(Stored items from a collection)
-- ==== Sys2Proof/Laws/FramesSlipUnit.lean ====
section
/-! SUPPORT. What each operation of Machine/SlipUnit.lean leaves as it was: one lemma for each operation. -/

namespace Sys2Proof.Machine

@[simp] theorem slipEvent_keeps (c : SlipCause) (n : Nat) (b : Bool) (s : State) :
    (slipEvent c n b s).now = s.now ∧ (slipEvent c n b s).pending = s.pending ∧
    (slipEvent c n b s).settings = s.settings ∧ (slipEvent c n b s).clock = s.clock ∧
    (slipEvent c n b s).manager = s.manager ∧ (slipEvent c n b s).directory = s.directory ∧
    (slipEvent c n b s).panel = s.panel ∧ (slipEvent c n b s).drum = s.drum ∧ (slipEvent c n b s).motor = s.motor ∧
    (slipEvent c n b s).scanPart = s.scanPart ∧ (slipEvent c n b s).curve = s.curve ∧
    (slipEvent c n b s).cal = s.cal ∧ (slipEvent c n b s).lamp = s.lamp ∧
    (slipEvent c n b s).carriage = s.carriage ∧ (slipEvent c n b s).encoder = s.encoder ∧
    (slipEvent c n b s).scan = s.scan ∧ (slipEvent c n b s).store = s.store ∧ (slipEvent c n b s).line = s.line ∧
    (slipEvent c n b s).run = s.run ∧ (slipEvent c n b s).slips = s.slips := by
  simp only [slipEvent]
  simp

@[simp] theorem paperEvent_keeps (c : SlipCause) (s : State) :
    (paperEvent c s).now = s.now ∧ (paperEvent c s).pending = s.pending ∧ (paperEvent c s).settings = s.settings ∧
    (paperEvent c s).clock = s.clock ∧ (paperEvent c s).manager = s.manager ∧
    (paperEvent c s).directory = s.directory ∧ (paperEvent c s).panel = s.panel ∧ (paperEvent c s).drum = s.drum ∧
    (paperEvent c s).motor = s.motor ∧ (paperEvent c s).scanPart = s.scanPart ∧ (paperEvent c s).curve = s.curve ∧
    (paperEvent c s).cal = s.cal ∧ (paperEvent c s).lamp = s.lamp ∧ (paperEvent c s).carriage = s.carriage ∧
    (paperEvent c s).encoder = s.encoder ∧ (paperEvent c s).scan = s.scan ∧ (paperEvent c s).store = s.store ∧
    (paperEvent c s).line = s.line ∧ (paperEvent c s).run = s.run ∧ (paperEvent c s).slips = s.slips := by
  simp only [paperEvent]
  (repeat' split) <;> simp

@[simp] theorem printerFree_keeps (s : State) :
    (printerFree s).now = s.now ∧ (printerFree s).pending = s.pending ∧ (printerFree s).link = s.link ∧
    (printerFree s).settings = s.settings ∧ (printerFree s).clock = s.clock ∧ (printerFree s).manager = s.manager ∧
    (printerFree s).directory = s.directory ∧ (printerFree s).panel = s.panel ∧ (printerFree s).drum = s.drum ∧
    (printerFree s).motor = s.motor ∧ (printerFree s).scanPart = s.scanPart ∧ (printerFree s).curve = s.curve ∧
    (printerFree s).cal = s.cal ∧ (printerFree s).lamp = s.lamp ∧ (printerFree s).carriage = s.carriage ∧
    (printerFree s).encoder = s.encoder ∧ (printerFree s).scan = s.scan ∧ (printerFree s).store = s.store ∧
    (printerFree s).line = s.line ∧ (printerFree s).run = s.run := by
  simp only [printerFree]
  simp

@[simp] theorem printedEvent_keeps (sl : Slip) (s : State) :
    (printedEvent sl s).now = s.now ∧ (printedEvent sl s).pending = s.pending ∧
    (printedEvent sl s).settings = s.settings ∧ (printedEvent sl s).clock = s.clock ∧
    (printedEvent sl s).manager = s.manager ∧ (printedEvent sl s).directory = s.directory ∧
    (printedEvent sl s).panel = s.panel ∧ (printedEvent sl s).drum = s.drum ∧ (printedEvent sl s).motor = s.motor ∧
    (printedEvent sl s).scanPart = s.scanPart ∧ (printedEvent sl s).curve = s.curve ∧
    (printedEvent sl s).cal = s.cal ∧ (printedEvent sl s).lamp = s.lamp ∧ (printedEvent sl s).carriage = s.carriage ∧
    (printedEvent sl s).encoder = s.encoder ∧ (printedEvent sl s).scan = s.scan ∧
    (printedEvent sl s).store = s.store ∧ (printedEvent sl s).line = s.line ∧ (printedEvent sl s).run = s.run ∧
    (printedEvent sl s).slips = s.slips := by
  simp only [printedEvent]
  simp

@[simp] theorem slipPrinted_keeps (sl : Slip) (s : State) :
    (slipPrinted sl s).now = s.now ∧ (slipPrinted sl s).pending = s.pending ∧
    (slipPrinted sl s).settings = s.settings ∧ (slipPrinted sl s).clock = s.clock ∧
    (slipPrinted sl s).directory = s.directory ∧ (slipPrinted sl s).panel = s.panel ∧
    (slipPrinted sl s).drum = s.drum ∧ (slipPrinted sl s).motor = s.motor ∧
    (slipPrinted sl s).scanPart = s.scanPart ∧ (slipPrinted sl s).curve = s.curve ∧
    (slipPrinted sl s).cal = s.cal ∧ (slipPrinted sl s).lamp = s.lamp ∧ (slipPrinted sl s).carriage = s.carriage ∧
    (slipPrinted sl s).encoder = s.encoder ∧ (slipPrinted sl s).scan = s.scan ∧
    (slipPrinted sl s).store = s.store ∧ (slipPrinted sl s).line = s.line ∧ (slipPrinted sl s).run = s.run := by
  simp only [slipPrinted]
  simp

@[simp] theorem printedRow_keeps (b : Bool) (n : Nat) (sl : Slip) (s : State) :
    (printedRow b n sl s).now = s.now ∧ (printedRow b n sl s).pending = s.pending ∧
    (printedRow b n sl s).settings = s.settings ∧ (printedRow b n sl s).clock = s.clock ∧
    (printedRow b n sl s).directory = s.directory ∧ (printedRow b n sl s).panel = s.panel ∧
    (printedRow b n sl s).drum = s.drum ∧ (printedRow b n sl s).motor = s.motor ∧
    (printedRow b n sl s).scanPart = s.scanPart ∧ (printedRow b n sl s).curve = s.curve ∧
    (printedRow b n sl s).cal = s.cal ∧ (printedRow b n sl s).lamp = s.lamp ∧
    (printedRow b n sl s).carriage = s.carriage ∧ (printedRow b n sl s).encoder = s.encoder ∧
    (printedRow b n sl s).scan = s.scan ∧ (printedRow b n sl s).store = s.store ∧
    (printedRow b n sl s).line = s.line ∧ (printedRow b n sl s).run = s.run := by
  simp only [printedRow]
  (repeat' split) <;> simp

@[simp] theorem fedRow_keeps (p : FeedPurpose) (n : Nat) (s : State) :
    (fedRow p n s).now = s.now ∧ (fedRow p n s).pending = s.pending ∧ (fedRow p n s).link = s.link ∧
    (fedRow p n s).settings = s.settings ∧ (fedRow p n s).clock = s.clock ∧ (fedRow p n s).manager = s.manager ∧
    (fedRow p n s).directory = s.directory ∧ (fedRow p n s).panel = s.panel ∧ (fedRow p n s).drum = s.drum ∧
    (fedRow p n s).motor = s.motor ∧ (fedRow p n s).scanPart = s.scanPart ∧ (fedRow p n s).curve = s.curve ∧
    (fedRow p n s).cal = s.cal ∧ (fedRow p n s).lamp = s.lamp ∧ (fedRow p n s).carriage = s.carriage ∧
    (fedRow p n s).encoder = s.encoder ∧ (fedRow p n s).scan = s.scan ∧ (fedRow p n s).store = s.store ∧
    (fedRow p n s).line = s.line ∧ (fedRow p n s).run = s.run := by
  simp only [fedRow]
  (repeat' split) <;> simp

@[simp] theorem rowStep_keeps (s : State) :
    (rowStep s).now = s.now ∧ (rowStep s).pending = s.pending ∧ (rowStep s).settings = s.settings ∧
    (rowStep s).clock = s.clock ∧ (rowStep s).directory = s.directory ∧ (rowStep s).panel = s.panel ∧
    (rowStep s).drum = s.drum ∧ (rowStep s).motor = s.motor ∧ (rowStep s).scanPart = s.scanPart ∧
    (rowStep s).curve = s.curve ∧ (rowStep s).cal = s.cal ∧ (rowStep s).lamp = s.lamp ∧
    (rowStep s).carriage = s.carriage ∧ (rowStep s).encoder = s.encoder ∧ (rowStep s).scan = s.scan ∧
    (rowStep s).store = s.store ∧ (rowStep s).line = s.line ∧ (rowStep s).run = s.run := by
  simp only [rowStep]
  (repeat' split) <;> simp

@[simp] theorem paperReturns_keeps (s : State) :
    (paperReturns s).now = s.now ∧ (paperReturns s).pending = s.pending ∧ (paperReturns s).link = s.link ∧
    (paperReturns s).settings = s.settings ∧ (paperReturns s).clock = s.clock ∧
    (paperReturns s).manager = s.manager ∧ (paperReturns s).directory = s.directory ∧
    (paperReturns s).panel = s.panel ∧ (paperReturns s).drum = s.drum ∧ (paperReturns s).motor = s.motor ∧
    (paperReturns s).scanPart = s.scanPart ∧ (paperReturns s).curve = s.curve ∧ (paperReturns s).cal = s.cal ∧
    (paperReturns s).lamp = s.lamp ∧ (paperReturns s).carriage = s.carriage ∧
    (paperReturns s).encoder = s.encoder ∧ (paperReturns s).scan = s.scan ∧ (paperReturns s).store = s.store ∧
    (paperReturns s).line = s.line ∧ (paperReturns s).run = s.run := by
  simp only [paperReturns]
  (repeat' split) <;> simp

@[simp] theorem serveSlipMode_keeps (n : Nat) (s : State) :
    (serveSlipMode n s).2.now = s.now ∧ (serveSlipMode n s).2.pending = s.pending ∧
    (serveSlipMode n s).2.clock = s.clock ∧ (serveSlipMode n s).2.directory = s.directory ∧
    (serveSlipMode n s).2.panel = s.panel ∧ (serveSlipMode n s).2.drum = s.drum ∧
    (serveSlipMode n s).2.motor = s.motor ∧ (serveSlipMode n s).2.scanPart = s.scanPart ∧
    (serveSlipMode n s).2.curve = s.curve ∧ (serveSlipMode n s).2.cal = s.cal ∧
    (serveSlipMode n s).2.lamp = s.lamp ∧ (serveSlipMode n s).2.carriage = s.carriage ∧
    (serveSlipMode n s).2.encoder = s.encoder ∧ (serveSlipMode n s).2.scan = s.scan ∧
    (serveSlipMode n s).2.store = s.store ∧ (serveSlipMode n s).2.line = s.line ∧ (serveSlipMode n s).2.run = s.run := by
  simp only [serveSlipMode]
  (repeat' split) <;> simp

@[simp] theorem serveSlipFeed_keeps (n : Nat) (s : State) :
    (serveSlipFeed n s).2.now = s.now ∧ (serveSlipFeed n s).2.pending = s.pending ∧
    (serveSlipFeed n s).2.link = s.link ∧ (serveSlipFeed n s).2.settings = s.settings ∧
    (serveSlipFeed n s).2.clock = s.clock ∧ (serveSlipFeed n s).2.manager = s.manager ∧
    (serveSlipFeed n s).2.directory = s.directory ∧ (serveSlipFeed n s).2.panel = s.panel ∧
    (serveSlipFeed n s).2.drum = s.drum ∧ (serveSlipFeed n s).2.motor = s.motor ∧
    (serveSlipFeed n s).2.scanPart = s.scanPart ∧ (serveSlipFeed n s).2.curve = s.curve ∧
    (serveSlipFeed n s).2.cal = s.cal ∧ (serveSlipFeed n s).2.lamp = s.lamp ∧
    (serveSlipFeed n s).2.carriage = s.carriage ∧ (serveSlipFeed n s).2.encoder = s.encoder ∧
    (serveSlipFeed n s).2.scan = s.scan ∧ (serveSlipFeed n s).2.store = s.store ∧
    (serveSlipFeed n s).2.line = s.line ∧ (serveSlipFeed n s).2.run = s.run := by
  simp only [serveSlipFeed]
  (repeat' split) <;> simp

@[simp] theorem serveSlipReprint_keeps (s : State) :
    (serveSlipReprint s).2.now = s.now ∧ (serveSlipReprint s).2.pending = s.pending ∧
    (serveSlipReprint s).2.link = s.link ∧ (serveSlipReprint s).2.settings = s.settings ∧
    (serveSlipReprint s).2.clock = s.clock ∧ (serveSlipReprint s).2.manager = s.manager ∧
    (serveSlipReprint s).2.directory = s.directory ∧ (serveSlipReprint s).2.panel = s.panel ∧
    (serveSlipReprint s).2.drum = s.drum ∧ (serveSlipReprint s).2.motor = s.motor ∧
    (serveSlipReprint s).2.scanPart = s.scanPart ∧ (serveSlipReprint s).2.curve = s.curve ∧
    (serveSlipReprint s).2.cal = s.cal ∧ (serveSlipReprint s).2.lamp = s.lamp ∧
    (serveSlipReprint s).2.carriage = s.carriage ∧ (serveSlipReprint s).2.encoder = s.encoder ∧
    (serveSlipReprint s).2.scan = s.scan ∧ (serveSlipReprint s).2.store = s.store ∧
    (serveSlipReprint s).2.line = s.line ∧ (serveSlipReprint s).2.run = s.run := by
  simp only [serveSlipReprint]
  (repeat' split) <;> simp

@[simp] theorem serveSlipControl_keeps (p : List Byte) (s : State) :
    (serveSlipControl p s).2.now = s.now ∧ (serveSlipControl p s).2.pending = s.pending ∧
    (serveSlipControl p s).2.clock = s.clock ∧ (serveSlipControl p s).2.directory = s.directory ∧
    (serveSlipControl p s).2.panel = s.panel ∧ (serveSlipControl p s).2.drum = s.drum ∧
    (serveSlipControl p s).2.motor = s.motor ∧ (serveSlipControl p s).2.scanPart = s.scanPart ∧
    (serveSlipControl p s).2.curve = s.curve ∧ (serveSlipControl p s).2.cal = s.cal ∧
    (serveSlipControl p s).2.lamp = s.lamp ∧ (serveSlipControl p s).2.carriage = s.carriage ∧
    (serveSlipControl p s).2.encoder = s.encoder ∧ (serveSlipControl p s).2.scan = s.scan ∧
    (serveSlipControl p s).2.store = s.store ∧ (serveSlipControl p s).2.line = s.line ∧
    (serveSlipControl p s).2.run = s.run := by
  simp only [serveSlipControl]
  (repeat' split) <;> simp

end Sys2Proof.Machine
end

— Instructions for the task —
Your task for the entries above: copy exactly the span starting with the line with "theorem paperEvent_keeps (c" and going on through the line with "(printedEvent sl s).now", both lines included, and nothing else.

— Exercise result —
@[simp] theorem paperEvent_keeps (c : SlipCause) (s : State) :
    (paperEvent c s).now = s.now ∧ (paperEvent c s).pending = s.pending ∧ (paperEvent c s).settings = s.settings ∧
    (paperEvent c s).clock = s.clock ∧ (paperEvent c s).manager = s.manager ∧
    (paperEvent c s).directory = s.directory ∧ (paperEvent c s).panel = s.panel ∧ (paperEvent c s).drum = s.drum ∧
    (paperEvent c s).motor = s.motor ∧ (paperEvent c s).scanPart = s.scanPart ∧ (paperEvent c s).curve = s.curve ∧
    (paperEvent c s).cal = s.cal ∧ (paperEvent c s).lamp = s.lamp ∧ (paperEvent c s).carriage = s.carriage ∧
    (paperEvent c s).encoder = s.encoder ∧ (paperEvent c s).scan = s.scan ∧ (paperEvent c s).store = s.store ∧
    (paperEvent c s).line = s.line ∧ (paperEvent c s).run = s.run ∧ (paperEvent c s).slips = s.slips := by
  simp only [paperEvent]
  (repeat' split) <;> simp

@[simp] theorem printerFree_keeps (s : State) :
    (printerFree s).now = s.now ∧ (printerFree s).pending = s.pending ∧ (printerFree s).link = s.link ∧
    (printerFree s).settings = s.settings ∧ (printerFree s).clock = s.clock ∧ (printerFree s).manager = s.manager ∧
    (printerFree s).directory = s.directory ∧ (printerFree s).panel = s.panel ∧ (printerFree s).drum = s.drum ∧
    (printerFree s).motor = s.motor ∧ (printerFree s).scanPart = s.scanPart ∧ (printerFree s).curve = s.curve ∧
    (printerFree s).cal = s.cal ∧ (printerFree s).lamp = s.lamp ∧ (printerFree s).carriage = s.carriage ∧
    (printerFree s).encoder = s.encoder ∧ (printerFree s).scan = s.scan ∧ (printerFree s).store = s.store ∧
    (printerFree s).line = s.line ∧ (printerFree s).run = s.run := by
  simp only [printerFree]
  simp

@[simp] theorem printedEvent_keeps (sl : Slip) (s : State) :
    (printedEvent sl s).now = s.now ∧ (printedEvent sl s).pending = s.pending ∧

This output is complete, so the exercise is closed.